We went left the hotel immediately and rushed home. I am glad now that we stayed so local... people laughed when I said our "holiday" was in Manchester, but this proves exactly why!

The return to reality felt like a cold, hard slap to the face... the out of hours doctors, the Sunday scramble to the pharmacy, the influx of stained clothing and bedding and so on. That first night home I felt grief stricken by it all, but I find I am in a place now where I am just so glad, she is getting better.

Her health this year has been so erratic.

She managed to go 4 years seizure free... and this year she got an epilepsy diagnosis. On top of this she has become ill more frequently than usual - I attribute this to her starting school full time and therefore being exposed to more bugs.

I think the sooner I learn to accept that actually her starting school may not mean I can look for a job... and that I need to be on call for any emergencies, the better.

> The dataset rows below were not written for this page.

/-- Of two messages that do not follow each other either may be taken. -/
theorem nextEvents_pair {a b : Event} (free : b.follows a = false) :
    nextEvents [] [a, b] = [(a, [b]), (b, [a])] := by
  simp [nextEvents, free]

/-- The work in hand of a state with a message still on its way. -/
def State.sending (s : State) (e : Event) : Work := { s with agenda := [e] }

/-- The step of a command that sends two messages which either may come first: `ta` and `tb` are the
states when the first of them has been taken, `tab` and `tba` those at the end. -/
theorem act_pair {f : Work → Work} {s u ta tb tab tba : State} {a b : Event}
    (sends : f s.work = { u.work with agenda := [a, b] }) (free : b.follows a = false)
    (first : (State.sending { u with pickCount := u.pickCount + 1 } b).handle a = ta.sending b)
    (then_b : ta.work.handle b = tab.work)
    (second : (State.sending { u with pickCount := u.pickCount + 1 } a).handle b = tb.sending a)
    (then_a : tb.work.handle a = tba.work) :
    act f s = .next tab ∨ act f s = .next tba := by
  have room := ({ u.work with agenda := [a, b] } : Work).length_le_bound
  obtain ⟨n, bound⟩ := Nat.exists_eq_add_of_le' room
  have bound : ({ u.work with agenda := [a, b] } : Work).bound = n + 1 + 1 := bound
  have last {t t' : State} {e : Event} (takes : t.work.handle e = t'.work) :
      Work.drain (n + 1) (t.sending e) = t'.work := by
    have alone : ∀ f ∈ ([] : List Event), f.follows e = true :=
      fun f hf => absurd hf List.not_mem_nil
    rw [Work.drain_head (w := t.sending e) rfl alone]
    exact (congrArg _ takes).trans (Work.drain_idle rfl n)
  have next : ({ u.work with agenda := [a, b] } : Work).nextEvent =
      some (a, State.sending { u with pickCount := u.pickCount + 1 } b) ∨
      ({ u.work with agenda := [a, b] } : Work).nextEvent =
        some (b, State.sending { u with pickCount := u.pickCount + 1 } a) := by
    unfold Work.nextEvent
    rw [show ({ u.work with agenda := [a, b] } : Work).agenda = [a, b] from rfl, nextEvents_pair free]
    rcases Nat.mod_two_eq_zero_or_one (Config.pick u.pickCount) with k | k
    · left
      simp [Work.anyBelow, k, State.work, State.sending]
    · right
      simp [Work.anyBelow, k, State.work, State.sending]
  rw [act_eq, sends, Work.settle, bound, Work.drain]
  rcases next with next | next <;> rw [next] <;> dsimp only
  · left
    rw [first, last then_b]
    rfl
  · right
    rw [second, last then_a]
    rfl

/-- The step of a command that sends two messages of which the second comes after the first. -/
theorem act_ordered {f : Work → Work} {s u v t : State} {a b : Event}
    (sends : f s.work = { u.work with agenda := [a, b] }) (after : b.follows a = true)
    (first : (u.sending b).handle a = v.sending b) (last : v.work.handle b = t.work) :
    act f s = .next t := by
  have room := ({ u.work with agenda := [a, b] } : Work).length_le_bound
  obtain ⟨n, bound⟩ := Nat.exists_eq_add_of_le' room
  have bound : ({ u.work with agenda := [a, b] } : Work).bound = n + 1 + 1 := bound
  have alone : ∀ f ∈ ([] : List Event), f.follows b = true := fun f hf => absurd hf List.not_mem_nil
  have whole : (f s.work).settle = t.work := by
    rw [sends, Work.settle, bound, Work.drain_head (w := { u.work with agenda := [a, b] }) rfl
      (fun f hf => List.mem_singleton.1 hf ▸ after)]
    refine (congrArg (Work.drain (n + 1)) first).trans ?_
    rw [Work.drain_head (w := v.sending b) rfl alone]
    exact (congrArg (Work.drain n) last).trans (Work.drain_idle rfl n)
  rw [act_eq, whole]
  rfl

/-! ### Results of host entries (R136 (3)) -/

/-- A result that carries no data back to its host request. -/
def Result.Dataless (r : Result) : Prop := r ≠ .ok ∧ r ≠ .dataCheck

theorem Pool.takeBack_takeBack (pool : Pool) (a b : List PageNo) :
    (pool.takeBack a).takeBack b = pool.takeBack (a ++ b) := by
  simp only [Pool.takeBack, List.append_assoc, List.length_append, Nat.sub_sub]

theorem Pool.takeBack_nil (pool : Pool) : pool.takeBack [] = pool := by
  simp only [Pool.takeBack, List.append_nil, List.length_nil, Nat.sub_zero]

/-- A host entry's result: its request is answered, and its page given back (R32, R136 (3)). -/
theorem Work.takeResult_host {w : Work} {e : Entry} {r : Result} (host : e.ofHost = true)
    (dataless : r.Dataless) (nobody : w.pool.waitList = []) :
    w.takeResult e { result := r } = { w with
      host := w.host.answerEntries r [e], pool := w.pool.takeBack e.kind.page.toList } := by
  obtain ⟨notOk, notCheck⟩ := dataless
  obtain ⟨serial, kind, port, lba, cyl, head, sector, addrTries, dataTries, passed, active⟩ := e
  cases kind with
  | streamWrite | streamRead => cases host
  | hostRead tag page =>
    have quiet : (r == .ok || r == .dataCheck) = false := by simp [notOk, notCheck]
    simp only [Work.takeResult, Work.hostResult, quiet, Bool.false_eq_true, if_false]
    rw [Work.releaseHost_nobody (w := w.answer tag r _) page nobody]
    rfl
  | hostWrite tag page =>
    simp only [Work.takeResult, Work.hostResult]
    rw [Work.releaseHost_nobody (w := w.answer tag r _) page nobody]
    rfl
  | format tag lock =>
    simp only [Work.takeResult, Work.hostResult, if_neg notOk]
    rw [EntryKind.page, Option.toList_none, Pool.takeBack_nil]
    rfl

theorem HostLine.answerEntries_cons (h : HostLine) (r : Result) (e : Entry) (l : List Entry) :
    h.answerEntries r (e :: l) = (h.answerEntries r [e]).answerEntries r l := by
  obtain ⟨serial, kind, port, lba, cyl, head, sector, addrTries, dataTries, passed, active⟩ := e
  cases kind <;> rfl

/-- The results of a port's host entries are taken in their order, and then what follows them. -/
theorem Work.drain_hostResults {p : PortNo} {r : Result} (dataless : r.Dataless) {l : List Entry}
    (host : ∀ e ∈ l, e.ofHost = true ∧ e.port = p) {tail : List Event}
    (later : ∀ f ∈ tail, ∀ e : Entry, e.port = p → f.follows (.result e { result := r }) = true)
    {w : Work} (nobody : w.pool.waitList = [])
    (agenda : w.agenda = (l.map fun e => .result e { result := r }) ++ tail) (n : Nat) :
    Work.drain (l.length + n) w = Work.drain n { w with
      host := w.host.answerEntries r l
      pool := w.pool.takeBack (l.filterMap fun e => e.kind.page)
      agenda := tail } := by
  induction l generalizing w with
  | nil =>
    rw [List.filterMap_nil, Pool.takeBack_nil, List.length_nil, Nat.zero_add]
    rw [List.map_nil, List.nil_append] at agenda
    rw [← agenda]
    rfl
  | cons e l ih =>
    obtain ⟨isHost, port⟩ := host e List.mem_cons_self
    have others (f : Entry) (hf : f ∈ l) : f.ofHost = true ∧ f.port = p :=
      host f (List.mem_cons_of_mem _ hf)
    have after (f : Event) (hf : f ∈ (l.map fun e => Event.result e { result := r }) ++ tail) :
        f.follows (.result e { result := r }) = true := by
      rcases List.mem_append.1 hf with hf | hf
      · obtain ⟨g, hg, rfl⟩ := List.mem_map.1 hf
        simp [Event.follows, (others g hg).2, port]
      · exact later f hf e port
    have pages : e.kind.page.toList ++ l.filterMap (fun e => e.kind.page) =
        (e :: l).filterMap fun e => e.kind.page := by
      rw [List.filterMap_cons]
      cases e.kind.page <;> rfl
    let taken : Work := { w with
      host := w.host.answerEntries r [e], pool := w.pool.takeBack e.kind.page.toList
      agenda := (l.map fun e => .result e { result := r }) ++ tail }
    have takes : ({ w with agenda := (l.map fun e => .result e { result := r }) ++ tail } :
        Work).handle (.result e { result := r }) = taken :=
      Work.takeResult_host (w := { w with agenda := _ }) isHost dataless nobody
    rw [List.map_cons, List.cons_append] at agenda
    rw [List.length_cons, Nat.add_right_comm, Work.drain_head agenda after, takes,
      HostLine.answerEntries_cons, ← pages, ← Pool.takeBack_takeBack]
    exact ih (w := taken) others nobody rfl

I have never been one to enjoy surprises, I like a plan and I like to know what's happening.

So, all of this has been a huge learning curve for me. I wonder sometimes how everyone else deals with these issues. I wonder if sometimes I dwell too much, or that maybe I should have more energy reserves than I have.

I wonder if it will get easier one day or if this is just how it will be. I wonder if one day a medicine will be invented that dissolves all mucous and renders us totally clear and able to breathe.

I spend a lot of time awake at night listening for her scary night sounds (coughing, spluttering, rattling), trying to distinguish between her needing help... and our loud snoring dog!